After the release of the Women’s Health Initiative Study, distrust in HRT solidified; not just toward the medication itself, but menopause treatment as a whole. This fear-driven retreat from medication had horrifying consequences: research estimates as many as 91,610 women died prematurely as a result of menopausal side effects, including suicide, that HRT drugs could have helped prevent. The FDA’s admission came far too late for the women who died unnecessarily, for the thousands who took their own lives when proper treatment could have saved them had they not been irrationally afraid. 

This was not an anomaly, but a predictable result of a medical research field that cuts corners when studying women’s health. Yes, the Women’s Health Initiative simply miscalculated the risk, but in doing so it reflected the broader structural bias in how women’s health is studied, funded, and applied. Throughout history, medical studies have generalized data collected from males and applied it to females despite profound biological differences. For decades, the Caucasian male was considered the ideal study population, while women were avoided because their fluctuating hormones were deemed inconvenient to accommodate. This complexity should have prompted rigorous study, not sidestepping. As a result, drugs are often approved with little understanding of how dosage, side effects, or long-term risks differ for female bodies. Women remain chronically underrepresented in clinical trials. Even when included, their results are often not analyzed separately by sex.

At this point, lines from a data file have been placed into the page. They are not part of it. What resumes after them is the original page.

/-- FINGERPRINT of row `r` (R150). -/
def fingerprint (d : List Word) (dcode crc r : Nat) (row : Bytes) : Nat :=
  crc32c (natBytes (dTotal d) 4 ++ natBytes (dScale d) 4 ++
    natBytes (if dCausal d then rowPos d r else 0xFFFFFFFF) 4 ++
    natBytes (dDrop d) 1 ++ natBytes (dHead d) 1 ++ natBytes (r % (dGm1 d + 1)) 1 ++
    natBytes (dGm1 d + dcode <<< 4 + (dCausal d).toNat <<< 6) 1 ++ natBytes (dListId d) 2 ++ zeroBytes 2 ++
    natBytes crc 4 ++ row)

/-- The bytes of a partial (R149). -/
def partialBytes (ver : Nat) (m : Int) (tmax t0 t1 fp total dcode : Nat) (wsat empty : Bool) (den : Pot)
    (num : List Pot) : Bytes :=
  natBytes ((m % 2 ^ 32).toNat + tmax <<< 32) 8 ++ natBytes (t0 + t1 <<< 32) 8 ++
    natBytes (fp + 3 <<< 32 + wsat.toNat <<< 36 + empty.toNat <<< 37 + dcode <<< 38 + ver <<< 56) 8 ++
    natBytes total 8 ++ potRecord 10 ver den ++ num.flatMap (potRecord 10 ver)

/-- Write the partials of a sweep, count them, and complete (R129, R151, R163, R164, R282).  Whether TOKENS_SWEPT counts the tokens
of a sweep that writes no partials is open: it counts once they are written (log entry 63). -/
def writePartials (s : State) (w : Work) (parts : List Bytes) (nan range : Bool) (wsats : Nat) : State :=
  let d := w.desc
  putHinted s w (engineHint s w.part w.unit) ⟨dD d, dDPitch d, dM d, psize (dN d), 2⟩ parts fun s =>
    let p := sePage w
    let s := addReg s p Reg.TOKENS_SWEPT (dT1 d - dT0 d)
    let s := addReg s p Reg.PARTIALS_WRITTEN parts.length
    let s := addReg s p Reg.WSAT_PARTIALS wsats
    let s := if wsats = 0 then s else raiseEvt s p 1
    complete s w 0 0 0 (flagBits ⟨nan, range, false⟩) 0

/-- A `READ_CAP` of 0 stops an engine's reads, and the engine holds its descriptor (R163). -/
def engineReads (s : State) (w : Work) : Bool := rf s (sePage w) Reg.READ_CAP 0 18 ≠ 0

/-- ATTN_PARTIAL (R144 to R151). -/
def partialWork (s : State) (w : Work) : State :=
  let d := w.desc
  if !engineReads s w then s
  else
    withList s w (dList d) 0 (ceilDiv (dTotal d) 256) fun s list =>
      if !listOk d list then complete s w 3 0x0E 0 0 0
      else
        let e0 := list.getD 0 []
        let bmax := list.foldl (fun (m : Option Int) e =>
          match m, kvBoundOf e (dHead d) with
          | none, b => b
          | some a, none => some a
          | some a, some b => some (max a b)) none
        withProbe s w (rangeTiles list (dHead d) (kvPieces (dT0 d) (dT1 d))) fun s =>
        withTile s w (opdTile (opdA d (dM d) (dN d))) fun s qrows =>
        withRange s w list (dHead d) (kvPieces (dT0 d) (dT1 d)) fun s kv =>
          let crc := listCrc list
          let rows := qrows.zipIdx.map fun q =>
            let qn := rowNums (dFmtA d) false (dN d) q.1 []
            let m := anchor d bmax qn
            (m, sweepRow d m qn q.2 kv, fingerprint d (kvDcode e0) crc q.2 q.1)
          let parts := rows.map fun r =>
            partialBytes (arithVer s) r.1 r.2.1.tmax (dT0 d) (dT1 d) r.2.2 (dTotal d) (kvDcode e0) r.2.1.wsat
              (!r.2.1.attended) r.2.1.den r.2.1.num
          let pots (r : SweepRow) := r.den :: r.num
          writePartials s w parts (rows.any fun r => (pots r.2.1).any (·.nan))
            (rows.any fun r => r.2.1.wsat || (pots r.2.1).any (·.range)) (rows.countP fun r => r.2.1.wsat)
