-- ==== Sys2Proof/Certificates/Slice0/Obligations.lean ====
section
/-! DEFINITION. The statements of this model for the provers, one per group of commands and per kind of state, in the order
of the spec's chapters.  A clause marked in its docstring with a log entry rests on the model's choice. -/

open Sys2Proof Sys2Proof.Machine

/-- Log entry 1: one step takes the command at the front of the queue and gives the outcome of `exec` on the state with the
queue's rest.  Clauses: STEP. -/
def Obligations.AStepRunsTheFrontCommand : Prop :=
  ∀ (c : Instr) (s : State), step { s with pending := c :: s.pending } = exec c s

/-- R163, R169, R251, R256, R265, R416, R491, R499: with the queue empty, power good and the clock running, one cycle of
40 ns passes: `ERR_TIME` counts it, the rings' counter its 80 ring cycles, the regulators' tokens and the record of the
slots used follow, and owner slots left idle and the cycles of busy engines are counted.  Nothing else changes but what
waits for a manifest's accesses to drain.  Without power or clock nothing does.  That an idle step is one cycle is the
model's choice (log entry 1).  Clauses: STEP. -/
def Obligations.AnIdleStepIsOneCycle : Prop :=
  ∀ (s : State), s.canonical → s.pending = [] →
    (s.board.pwrOk = true → s.board.sysclk = true → s.xlat.shareWaits = [] → s.xlat.resets = [] →
      ∃ t, step s = .next t ∧ rd t pgErr Reg.ERR_TIME = rd s pgErr Reg.ERR_TIME + 1 ∧ t.fab.clock = s.fab.clock + 80 ∧
        (∀ p off, off < 0x10000 → ¬(p = pgErr ∧ off = Reg.ERR_TIME) → ¬(blockOf p = some .ring ∧ off = Reg.IDLE_OWNED) →
          ¬(blockOf p = some .sweep ∧ (off = Reg.BUSY_CYCLES ∨ off = Reg.MEM_WAIT)) → rd t p off = rd s p off) ∧
        (∀ e w, e < 64 → engineWork s e = some w →
          rd t (pgSe e) Reg.BUSY_CYCLES = rd s (pgSe e) Reg.BUSY_CYCLES + w64 (rf s (pgSe e) Reg.SE_ISLAND_CLK 0 12 / 25)) ∧
        t = { s with regs := t.regs, fab := { s.fab with tokens := t.fab.tokens, clock := t.fab.clock, used := t.fab.used } }) ∧
    (s.board.pwrOk = false ∨ s.board.sysclk = false → step s = .next s)

/-- R34, R43 and the reset columns of the register tables: what registers hold after reset.  The queue, the memories and what
is in flight are empty.  Clauses: RESET.

Where the rules leave a point open, the clauses rest on the choices of log entries 3, 4 and 5. -/
def Obligations.ResetHoldsTheTablesValues : Prop :=
  let r := fun p off => rd State.reset p off
  (∀ p ∈ [(0, 0x01, 0, 0x0201), (1, 0x13, 0, 0x0200), (2, 0x0B, 0, 0x0200), (3, 0x0C, 0, 0x0302), (4, 0x0D, 0, 0x0201),
      (5, 0x0E, 0, 0x0200), (6, 0x12, 0, 0x0101), (7, 0x09, 0, 0x0203), (9, 0x0F, 1, 0x0100), (23, 0x10, 7, 0x0100),
      (63, 0x0A, 31, 0x0202), (79, 0x11, 15, 0x0301), (143, 0x02, 15, 0x0302), (383, 0x03, 127, 0x0300),
      (575, 0x04, 63, 0x0301), (647, 0x05, 7, 0x0203), (671, 0x06, 15, 0x0201), (687, 0x07, 7, 0x0202),
      (703, 0x08, 3, 0x0300)],
    rf State.reset p.1 Reg.PAGE_ID 48 16 = p.2.1 ∧ rf State.reset p.1 Reg.PAGE_ID 40 8 = p.2.2.1 ∧
      rf State.reset p.1 Reg.PAGE_ID 24 16 = p.2.2.2) ∧
  rf State.reset pgPwr Reg.THERM_CFG 0 16 = 0x645A ∧ r pgPcie Reg.LINK_CTL = 0x6 ∧ r pgI3c Reg.I3C_CFG = 0x701 ∧
  (∀ m, m < 8 → rf State.reset (pgMc m) Reg.MC_CFG 0 2 = 2 ∧ rf State.reset (pgMc m) Reg.MC_CFG 8 4 = 4 ∧
    rf State.reset (pgMc m) Reg.MC_CFG 16 8 = 0x18) ∧
  (∀ k, k < 16 → rf State.reset (pgQuay k) Reg.QUAY_CFG 8 8 = 0x80 ∧ rf State.reset (pgQuay k) Reg.QUAY_CFG 16 8 = 0x20 ∧
    rf State.reset (pgQuay k) Reg.QUAY_CFG 24 4 = 4 ∧ rf State.reset (pgPart k) Reg.OWNER 0 8 = k) ∧
  (∀ i, i < 4 → rf State.reset (pgSite i) Reg.SITE_CFG 8 8 = 0x20) ∧
  State.reset.pending = [] ∧ State.reset.mem = [] ∧ State.reset.hostMem = [] ∧ State.reset.work = [] ∧
  State.reset.boot.phase = .off ∧ r pgErr Reg.ERR_TIME = 0

/-- The registers and memories of the state after reset are in their canonical form.  Clauses: RESET.

Where the rules leave a point open, the clauses rest on the choices of log entries 3, 4 and 5. -/
def Obligations.ResetIsCanonical : Prop := State.reset.canonical

/-- The invariant of every step, whatever command stands at the front of the queue: registers, device memory and host
memory keep their canonical form, in which equal contents are equal data.  Clauses: STEP, every command. -/
def Obligations.EveryStepKeepsTheCanonicalForm : Prop :=
  ∀ (s t : State), s.canonical → step s = .next t → t.canonical

/-- No command changes the queue of those that wait behind it.  Clauses: every command. -/
def Obligations.CommandsLeaveTheQueue : Prop :=
  ∀ (c : Instr) (s t : State), s.canonical → exec c s = .next t → t.pending = s.pending

/-- R167: every command answers a next state but a memory controller's read or write of a device physical address that
lies in no group and in no slice, which does not exist; none is refused.  Clauses: every command.

Where the rules leave a point open, the clauses rest on the choices of log entry 62. -/
def Obligations.OnlyReservedAddressesStop : Prop :=
  ∀ (c : Instr) (s : State),
    (∃ t, exec c s = .next t) ∨
      exec c s = .fault .reservedAddress ∧ ∃ a, groupOf a = none ∧ quayOf a = none ∧
        ((∃ n ctx ecc, c = .mcRead a n ctx ecc) ∨ (∃ b, c = .mcWrite a b) ∨ ∃ b ecc, c = .mcPartialWrite a b ecc)

/-- R59: pot addition is integer addition modulo 2^W, so a pot holds the same value for every order and every grouping of
its terms, and the true sum where that lies in its range.  W is 640 for a pot as the model keeps it; the record of a
pot-128 holds the sum, in its own unit of 2^-48, modulo 2^128.  The attributes of R60 do not depend on the order either.
Clauses: potAdd, potMerge, potRecord. -/
def Obligations.PotAdditionIsModularAndFreeOfOrder : Prop :=
  ∀ (p q r : Pot) (l l' : List Machine.Num) (ver : Nat),
    let sum := (l.map (units 320)).sum
    let pot := l.foldl potAdd potZero
    potMerge p q = potMerge q p ∧ potMerge (potMerge p q) r = potMerge p (potMerge q r) ∧
    (l.Perm l' → l'.foldl potAdd p = l.foldl potAdd p) ∧
    ((l ++ l').foldl potAdd potZero = potMerge pot (l'.foldl potAdd potZero)) ∧
    (pot.v - sum) % 2 ^ 640 = 0 ∧ -2 ^ 639 ≤ pot.v ∧ pot.v < 2 ^ 639 ∧
    (-2 ^ 639 ≤ sum → sum < 2 ^ 639 → pot.v = sum) ∧
    leAt (potRecord 9 ver pot) 0 16 = ((sum / 2 ^ 272) % 2 ^ 128).toNat ∧
    (2 ^ 272 ∣ sum → -2 ^ 399 ≤ sum → sum < 2 ^ 399 → (readRecord 9 (potRecord 9 ver pot)).1.v = sum) ∧
    pot.terms = min l.length (2 ^ 48 - 1) ∧ pot.range = decide (2 ^ 32 < l.length) ∧
    pot.nan = l.contains .nan ∧ pot.posInf = l.contains (.inf false) ∧ pot.negInf = l.contains (.inf true)

/-- R50, R64, R65, R68: the value of an element code rounds to that code again, in every mode and without overflow.
Clauses: decodeElem, roundNum. -/
def Obligations.ElementValuesRoundToThemselves : Prop :=
  ∀ (f c m : Nat) (mx sat s : Bool) (e : Int) (mode : RMode),
    f < 9 → c < 2 ^ (fmtOf f).w → decodeElem f mx c = .fin s m e → roundNum mode f mx sat (.fin s m e) = (c, false)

Pharmaceutical companies and citizens alike must acknowledge this public health crisis created by scientific carelessness and exacerbated through media hysteria. Women deserve doctors and scientists who understand that menopause without HRT treatment can drive them to suicide. They deserve access to safe and effective treatment without stigma. And moreover, they deserve an apology for two decades of preventable suffering they were put through. 

The FDA’s 2025 decision is a start, but it is nowhere near enough. Preventing the next crisis requires systemic reform: expanding access to HRT medication, educating healthcare providers about the life-threatening risks of untreated menopause, and committing to undoing years of irrational fearmongering that has cost too many women their lives. To end misogyny in the medical field, misrepresentation must not be frowned upon as a cultural offense but as a scientific failure. Clinical trials should not be published or approved without sex-specific analysis and a clear understanding of their effects through life on both female and male bodies. Most importantly, pharmaceutical companies must be required to correct errors in real time when it matters most, not decades later. 

Today, we know that women did not die because menopause is dangerous, but because precision is deemed optional when the patients are women. Our generation can be the turning point to transform a history of neglect into a future where women’s health is investigated with the same rigor as men’s.